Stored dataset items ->
Content starts
-- ==== Sys2Proof/Machine/Dispatch.lean ====
section
/-!
DEFINITION. The effect of each command: one arm per constructor of `Instr`, each a direct call of its meaning.
-/
namespace Sys2Proof.Machine
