-- ==== Sys2Proof/WellFormed.lean ====
section
/-!
DEFINITION. Which commands are well formed: every operand that numbers a unit or a register names one that exists, and every
field of an instruction fits its bits. A command that is not well formed stands for no row of the spec; `exec` leaves the
state as it is where it names a unit that does not exist.
-/
namespace Sys2Proof

/-- A control core (R8). -/
def okCc (c : Nat) : Bool := c < 8
/-- A signal core. -/
def okSc (n : Nat) : Bool := n < 96
/-- A memory port. -/
def okMp (n : Nat) : Bool := n < 16
/-- A bay. -/
def okBay (b : Nat) : Bool := b < 768
/-- A memory block of a bay (Table 4.1). -/
def okBlock (k : Nat) : Bool := k < 24
/-- An arithmetic slice of a bay (chapter 5). -/
def okSlice (k : Nat) : Bool := k < 32
/-- A scratchpad bank. -/
def okBank (b : Nat) : Bool := b < 64
/-- A GPIO bank. -/
def okGpioBank (b : Nat) : Bool := b < 20
/-- A lane. -/
def okLane (l : Nat) : Bool := l < 192
/-- A warp port. -/
def okPort (p : Nat) : Bool := p < 12
/-- A DMA queue pair. -/
def okDma (q : Nat) : Bool := q < 64
/-- A Reed operation slot (R609). -/
def okReedSlot (sl : Nat) : Bool := sl < 8
/-- A protected region. -/
def okRegion (r : Nat) : Bool := r < 32
/-- A router (R425). -/
def okRouter (r : Nat) : Bool := r < 96
/-- An initiator ID (Table 14.5). -/
def okInit (i : Nat) : Bool := i < 0x500
/-- An interrupt source (R646). -/
def okSource (n : Nat) : Bool := n < 2048
/-- A register number of a Virelo instruction. -/
def okReg (r : Nat) : Bool := r < 32
/-- A field of `w` bits. -/
def fits (w v : Nat) : Bool := v < 2 ^ w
Content ends
Exercise requirements -> Report each line above containing the string "bits".

Task result ->
field of an instruction fits its bits. A command that is not well formed stands for no row of the spec; `exec` leaves the
/-- A field of `w` bits. -/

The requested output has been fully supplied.